__TASK BRIEF__.
Only lines with the word "violNew" belong in the answer; copy them from the records below.

__PROVIDED DATA__.
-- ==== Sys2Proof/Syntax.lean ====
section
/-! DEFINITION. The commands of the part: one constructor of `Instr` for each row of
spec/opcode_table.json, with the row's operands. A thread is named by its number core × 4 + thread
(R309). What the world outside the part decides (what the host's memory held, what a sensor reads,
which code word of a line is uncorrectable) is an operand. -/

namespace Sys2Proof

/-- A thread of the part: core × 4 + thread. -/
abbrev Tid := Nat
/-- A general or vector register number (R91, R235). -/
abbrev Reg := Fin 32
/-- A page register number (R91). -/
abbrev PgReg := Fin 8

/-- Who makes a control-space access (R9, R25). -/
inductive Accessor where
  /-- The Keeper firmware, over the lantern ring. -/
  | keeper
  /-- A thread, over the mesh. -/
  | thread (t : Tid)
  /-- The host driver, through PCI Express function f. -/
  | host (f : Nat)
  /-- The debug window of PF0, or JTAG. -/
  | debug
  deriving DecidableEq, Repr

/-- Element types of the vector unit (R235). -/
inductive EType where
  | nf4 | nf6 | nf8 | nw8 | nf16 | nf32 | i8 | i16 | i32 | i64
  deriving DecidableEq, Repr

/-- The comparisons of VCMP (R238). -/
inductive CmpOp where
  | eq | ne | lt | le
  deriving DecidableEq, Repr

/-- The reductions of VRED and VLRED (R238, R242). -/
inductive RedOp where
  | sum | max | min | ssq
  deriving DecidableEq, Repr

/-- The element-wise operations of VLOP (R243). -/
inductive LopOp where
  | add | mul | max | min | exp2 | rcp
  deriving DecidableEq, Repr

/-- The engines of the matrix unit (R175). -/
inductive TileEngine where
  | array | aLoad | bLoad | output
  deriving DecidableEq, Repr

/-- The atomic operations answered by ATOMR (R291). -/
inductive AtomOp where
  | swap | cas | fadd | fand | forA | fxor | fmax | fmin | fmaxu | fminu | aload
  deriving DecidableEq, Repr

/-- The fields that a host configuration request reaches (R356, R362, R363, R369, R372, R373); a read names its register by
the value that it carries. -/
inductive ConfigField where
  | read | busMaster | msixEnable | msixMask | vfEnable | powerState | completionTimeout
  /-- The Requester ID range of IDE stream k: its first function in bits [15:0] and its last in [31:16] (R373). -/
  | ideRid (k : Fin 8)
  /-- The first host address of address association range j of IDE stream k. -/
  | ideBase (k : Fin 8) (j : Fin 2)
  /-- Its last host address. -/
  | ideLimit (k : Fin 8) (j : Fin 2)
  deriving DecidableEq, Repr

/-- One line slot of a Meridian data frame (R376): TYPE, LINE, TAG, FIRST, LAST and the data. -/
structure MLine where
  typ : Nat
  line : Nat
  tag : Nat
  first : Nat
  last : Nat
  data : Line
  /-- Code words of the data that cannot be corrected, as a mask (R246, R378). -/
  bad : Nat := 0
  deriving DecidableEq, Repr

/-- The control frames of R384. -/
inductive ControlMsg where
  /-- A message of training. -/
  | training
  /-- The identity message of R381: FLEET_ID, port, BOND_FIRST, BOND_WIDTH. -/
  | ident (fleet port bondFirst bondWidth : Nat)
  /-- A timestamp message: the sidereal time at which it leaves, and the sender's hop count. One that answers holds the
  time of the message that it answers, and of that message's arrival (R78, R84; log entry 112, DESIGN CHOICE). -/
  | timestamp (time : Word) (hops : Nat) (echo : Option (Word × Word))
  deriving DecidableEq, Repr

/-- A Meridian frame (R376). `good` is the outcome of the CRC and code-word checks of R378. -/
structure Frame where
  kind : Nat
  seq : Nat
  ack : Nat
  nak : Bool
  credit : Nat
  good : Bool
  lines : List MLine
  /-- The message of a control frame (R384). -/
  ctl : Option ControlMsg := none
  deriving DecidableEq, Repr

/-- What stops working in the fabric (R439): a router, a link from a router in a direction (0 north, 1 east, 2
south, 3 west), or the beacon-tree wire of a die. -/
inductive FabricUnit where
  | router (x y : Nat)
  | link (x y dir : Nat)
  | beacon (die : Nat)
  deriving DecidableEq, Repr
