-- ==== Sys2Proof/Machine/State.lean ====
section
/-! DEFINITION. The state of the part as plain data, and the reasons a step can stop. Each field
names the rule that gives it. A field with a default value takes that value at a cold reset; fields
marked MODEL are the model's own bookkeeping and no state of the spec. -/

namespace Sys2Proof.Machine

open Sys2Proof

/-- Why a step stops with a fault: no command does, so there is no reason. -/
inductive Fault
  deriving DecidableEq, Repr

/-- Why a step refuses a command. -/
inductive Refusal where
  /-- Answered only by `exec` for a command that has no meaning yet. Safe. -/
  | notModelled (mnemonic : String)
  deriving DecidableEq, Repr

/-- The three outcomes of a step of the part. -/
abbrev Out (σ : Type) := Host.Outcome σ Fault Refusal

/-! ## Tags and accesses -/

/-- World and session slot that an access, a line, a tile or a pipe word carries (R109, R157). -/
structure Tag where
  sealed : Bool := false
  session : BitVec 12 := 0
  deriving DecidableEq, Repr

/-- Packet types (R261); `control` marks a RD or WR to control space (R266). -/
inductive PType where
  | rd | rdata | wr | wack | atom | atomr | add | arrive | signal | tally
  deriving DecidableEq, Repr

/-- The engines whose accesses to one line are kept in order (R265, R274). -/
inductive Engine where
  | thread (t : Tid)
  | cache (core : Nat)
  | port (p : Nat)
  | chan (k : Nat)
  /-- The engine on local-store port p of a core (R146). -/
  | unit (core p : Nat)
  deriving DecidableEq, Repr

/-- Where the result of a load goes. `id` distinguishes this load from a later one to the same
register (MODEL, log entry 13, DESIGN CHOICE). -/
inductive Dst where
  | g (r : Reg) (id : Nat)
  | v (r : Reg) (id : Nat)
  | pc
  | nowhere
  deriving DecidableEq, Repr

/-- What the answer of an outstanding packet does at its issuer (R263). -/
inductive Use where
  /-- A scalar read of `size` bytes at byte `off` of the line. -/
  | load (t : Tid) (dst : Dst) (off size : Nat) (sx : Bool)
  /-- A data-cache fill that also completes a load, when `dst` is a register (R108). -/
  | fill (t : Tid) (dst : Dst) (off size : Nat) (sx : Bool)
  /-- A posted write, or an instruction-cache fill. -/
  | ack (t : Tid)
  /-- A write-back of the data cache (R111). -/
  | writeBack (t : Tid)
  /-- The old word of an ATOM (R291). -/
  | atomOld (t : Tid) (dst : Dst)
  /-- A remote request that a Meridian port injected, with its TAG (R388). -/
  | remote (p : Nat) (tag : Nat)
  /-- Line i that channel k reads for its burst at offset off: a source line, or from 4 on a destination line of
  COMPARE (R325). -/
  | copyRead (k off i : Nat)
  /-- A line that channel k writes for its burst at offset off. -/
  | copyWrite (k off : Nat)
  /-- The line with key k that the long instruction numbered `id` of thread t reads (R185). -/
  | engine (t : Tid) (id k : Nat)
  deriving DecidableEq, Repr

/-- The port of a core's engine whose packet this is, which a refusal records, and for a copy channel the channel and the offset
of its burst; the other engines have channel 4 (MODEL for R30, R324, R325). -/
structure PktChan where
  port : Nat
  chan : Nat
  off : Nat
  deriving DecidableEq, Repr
...
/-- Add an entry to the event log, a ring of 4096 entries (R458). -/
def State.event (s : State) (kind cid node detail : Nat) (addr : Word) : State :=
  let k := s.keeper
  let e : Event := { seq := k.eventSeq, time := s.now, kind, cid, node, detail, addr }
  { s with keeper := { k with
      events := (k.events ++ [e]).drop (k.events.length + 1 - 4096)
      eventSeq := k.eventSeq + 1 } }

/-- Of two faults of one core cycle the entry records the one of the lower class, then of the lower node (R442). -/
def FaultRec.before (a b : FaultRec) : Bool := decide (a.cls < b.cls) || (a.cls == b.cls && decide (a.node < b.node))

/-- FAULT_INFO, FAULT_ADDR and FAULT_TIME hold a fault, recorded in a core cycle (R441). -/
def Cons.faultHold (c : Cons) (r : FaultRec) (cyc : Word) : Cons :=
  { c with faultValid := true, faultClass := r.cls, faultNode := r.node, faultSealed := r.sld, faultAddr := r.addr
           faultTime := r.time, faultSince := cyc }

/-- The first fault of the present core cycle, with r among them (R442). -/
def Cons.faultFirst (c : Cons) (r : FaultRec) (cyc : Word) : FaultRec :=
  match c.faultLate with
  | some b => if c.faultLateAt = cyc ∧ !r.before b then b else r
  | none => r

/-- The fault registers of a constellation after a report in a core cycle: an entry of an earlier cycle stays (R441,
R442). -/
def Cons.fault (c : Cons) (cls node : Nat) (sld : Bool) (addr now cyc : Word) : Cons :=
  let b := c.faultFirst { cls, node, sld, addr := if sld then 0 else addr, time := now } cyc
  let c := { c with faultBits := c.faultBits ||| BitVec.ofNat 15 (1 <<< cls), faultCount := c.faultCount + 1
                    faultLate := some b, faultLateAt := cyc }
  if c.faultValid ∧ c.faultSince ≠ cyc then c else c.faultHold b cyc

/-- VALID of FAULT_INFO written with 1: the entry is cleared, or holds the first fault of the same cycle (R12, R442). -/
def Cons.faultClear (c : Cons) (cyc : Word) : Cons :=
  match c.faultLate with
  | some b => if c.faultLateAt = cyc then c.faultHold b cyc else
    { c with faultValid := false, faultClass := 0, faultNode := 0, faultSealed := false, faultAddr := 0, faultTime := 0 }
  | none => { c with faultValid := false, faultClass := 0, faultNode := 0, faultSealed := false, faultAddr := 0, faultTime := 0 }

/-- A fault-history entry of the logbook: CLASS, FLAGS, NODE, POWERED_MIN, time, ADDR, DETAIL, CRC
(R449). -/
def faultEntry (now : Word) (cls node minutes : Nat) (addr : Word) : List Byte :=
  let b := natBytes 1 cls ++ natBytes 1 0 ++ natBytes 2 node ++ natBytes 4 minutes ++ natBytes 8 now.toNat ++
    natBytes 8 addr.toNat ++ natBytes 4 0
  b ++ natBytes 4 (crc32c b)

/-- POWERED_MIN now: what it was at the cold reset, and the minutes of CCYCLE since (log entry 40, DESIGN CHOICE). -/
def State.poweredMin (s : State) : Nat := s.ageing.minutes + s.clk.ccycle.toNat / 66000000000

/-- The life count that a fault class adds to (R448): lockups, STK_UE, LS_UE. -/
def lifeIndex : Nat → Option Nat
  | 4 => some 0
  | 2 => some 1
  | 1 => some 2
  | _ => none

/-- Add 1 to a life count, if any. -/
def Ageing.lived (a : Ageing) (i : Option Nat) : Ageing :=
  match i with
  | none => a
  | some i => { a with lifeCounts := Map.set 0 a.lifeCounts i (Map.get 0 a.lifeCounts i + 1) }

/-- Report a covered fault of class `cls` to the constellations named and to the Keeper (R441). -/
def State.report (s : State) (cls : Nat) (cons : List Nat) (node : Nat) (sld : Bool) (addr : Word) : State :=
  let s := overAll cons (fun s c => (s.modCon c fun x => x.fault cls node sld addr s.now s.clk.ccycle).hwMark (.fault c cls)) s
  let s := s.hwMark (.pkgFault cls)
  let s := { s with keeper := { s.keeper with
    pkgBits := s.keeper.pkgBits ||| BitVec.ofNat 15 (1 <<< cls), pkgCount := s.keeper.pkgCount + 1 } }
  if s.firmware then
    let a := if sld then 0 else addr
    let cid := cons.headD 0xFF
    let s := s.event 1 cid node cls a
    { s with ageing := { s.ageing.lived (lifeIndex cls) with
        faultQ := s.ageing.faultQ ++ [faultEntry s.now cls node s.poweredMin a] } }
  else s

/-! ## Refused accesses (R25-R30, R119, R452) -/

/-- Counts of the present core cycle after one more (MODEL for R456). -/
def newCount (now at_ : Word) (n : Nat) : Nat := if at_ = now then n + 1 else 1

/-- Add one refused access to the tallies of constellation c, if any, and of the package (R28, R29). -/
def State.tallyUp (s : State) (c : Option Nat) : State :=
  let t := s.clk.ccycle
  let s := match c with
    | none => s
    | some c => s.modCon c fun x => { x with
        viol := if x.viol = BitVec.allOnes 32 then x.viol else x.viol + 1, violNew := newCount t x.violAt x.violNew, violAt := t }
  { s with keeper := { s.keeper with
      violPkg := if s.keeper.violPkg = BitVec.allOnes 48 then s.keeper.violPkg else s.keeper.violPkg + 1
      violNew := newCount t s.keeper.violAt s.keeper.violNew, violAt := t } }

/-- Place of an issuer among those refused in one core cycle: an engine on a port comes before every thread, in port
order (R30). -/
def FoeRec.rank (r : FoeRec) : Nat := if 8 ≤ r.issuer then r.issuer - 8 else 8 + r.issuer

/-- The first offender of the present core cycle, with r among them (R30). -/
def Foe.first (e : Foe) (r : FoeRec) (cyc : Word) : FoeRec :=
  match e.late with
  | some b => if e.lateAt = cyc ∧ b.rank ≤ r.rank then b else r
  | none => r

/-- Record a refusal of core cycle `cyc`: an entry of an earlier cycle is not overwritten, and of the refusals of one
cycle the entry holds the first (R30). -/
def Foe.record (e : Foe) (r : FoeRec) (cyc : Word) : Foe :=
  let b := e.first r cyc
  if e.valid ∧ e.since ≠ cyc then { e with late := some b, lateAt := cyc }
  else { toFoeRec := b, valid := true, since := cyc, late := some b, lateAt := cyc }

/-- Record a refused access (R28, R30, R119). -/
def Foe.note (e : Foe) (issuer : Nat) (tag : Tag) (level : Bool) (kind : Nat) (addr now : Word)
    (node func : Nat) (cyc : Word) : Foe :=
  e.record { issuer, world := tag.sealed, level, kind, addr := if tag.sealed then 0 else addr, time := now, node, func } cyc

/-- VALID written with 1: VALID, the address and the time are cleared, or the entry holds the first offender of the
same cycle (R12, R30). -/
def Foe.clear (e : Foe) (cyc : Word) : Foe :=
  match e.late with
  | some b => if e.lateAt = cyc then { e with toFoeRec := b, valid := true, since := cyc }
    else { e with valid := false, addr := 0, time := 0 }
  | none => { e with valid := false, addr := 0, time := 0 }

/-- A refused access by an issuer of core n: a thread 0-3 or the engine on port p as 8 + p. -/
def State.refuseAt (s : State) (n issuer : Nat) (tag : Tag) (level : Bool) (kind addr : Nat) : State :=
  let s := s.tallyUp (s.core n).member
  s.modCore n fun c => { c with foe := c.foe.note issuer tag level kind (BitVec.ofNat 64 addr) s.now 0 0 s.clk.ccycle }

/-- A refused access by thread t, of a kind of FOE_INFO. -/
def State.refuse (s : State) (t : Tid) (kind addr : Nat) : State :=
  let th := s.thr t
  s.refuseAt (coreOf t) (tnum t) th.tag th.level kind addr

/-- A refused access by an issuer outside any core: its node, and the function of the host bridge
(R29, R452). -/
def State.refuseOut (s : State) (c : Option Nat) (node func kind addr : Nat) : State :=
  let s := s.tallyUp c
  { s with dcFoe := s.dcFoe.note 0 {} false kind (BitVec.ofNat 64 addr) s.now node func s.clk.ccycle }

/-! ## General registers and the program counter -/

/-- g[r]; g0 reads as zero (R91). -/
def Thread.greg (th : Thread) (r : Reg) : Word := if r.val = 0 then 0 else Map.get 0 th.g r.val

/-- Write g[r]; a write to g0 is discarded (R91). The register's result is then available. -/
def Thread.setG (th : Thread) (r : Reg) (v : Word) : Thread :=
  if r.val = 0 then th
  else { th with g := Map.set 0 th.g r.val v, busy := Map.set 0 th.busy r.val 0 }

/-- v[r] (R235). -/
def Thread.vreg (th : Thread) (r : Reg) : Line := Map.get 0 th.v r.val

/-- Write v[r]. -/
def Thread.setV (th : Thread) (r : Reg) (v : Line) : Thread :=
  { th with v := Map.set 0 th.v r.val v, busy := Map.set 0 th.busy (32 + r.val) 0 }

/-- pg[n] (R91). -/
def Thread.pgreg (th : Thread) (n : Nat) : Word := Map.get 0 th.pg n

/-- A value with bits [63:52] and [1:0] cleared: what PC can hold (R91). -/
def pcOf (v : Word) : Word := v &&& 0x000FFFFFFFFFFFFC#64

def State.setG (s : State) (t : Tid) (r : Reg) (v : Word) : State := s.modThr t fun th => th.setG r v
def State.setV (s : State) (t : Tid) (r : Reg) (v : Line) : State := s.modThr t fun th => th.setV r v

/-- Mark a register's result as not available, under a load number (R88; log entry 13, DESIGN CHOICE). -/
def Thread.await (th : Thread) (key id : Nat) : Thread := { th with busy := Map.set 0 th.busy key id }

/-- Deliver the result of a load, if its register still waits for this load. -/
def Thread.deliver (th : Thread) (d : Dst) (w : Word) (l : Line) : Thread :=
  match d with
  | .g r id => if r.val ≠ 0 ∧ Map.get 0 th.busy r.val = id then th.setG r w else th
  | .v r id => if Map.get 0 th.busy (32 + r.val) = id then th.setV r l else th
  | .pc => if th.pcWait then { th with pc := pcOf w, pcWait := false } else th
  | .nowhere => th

__THE COMPLETED TASK__.
        viol := if x.viol = BitVec.allOnes 32 then x.viol else x.viol + 1, violNew := newCount t x.violAt x.violNew, violAt := t }
      violNew := newCount t s.keeper.violAt s.keeper.violNew, violAt := t } }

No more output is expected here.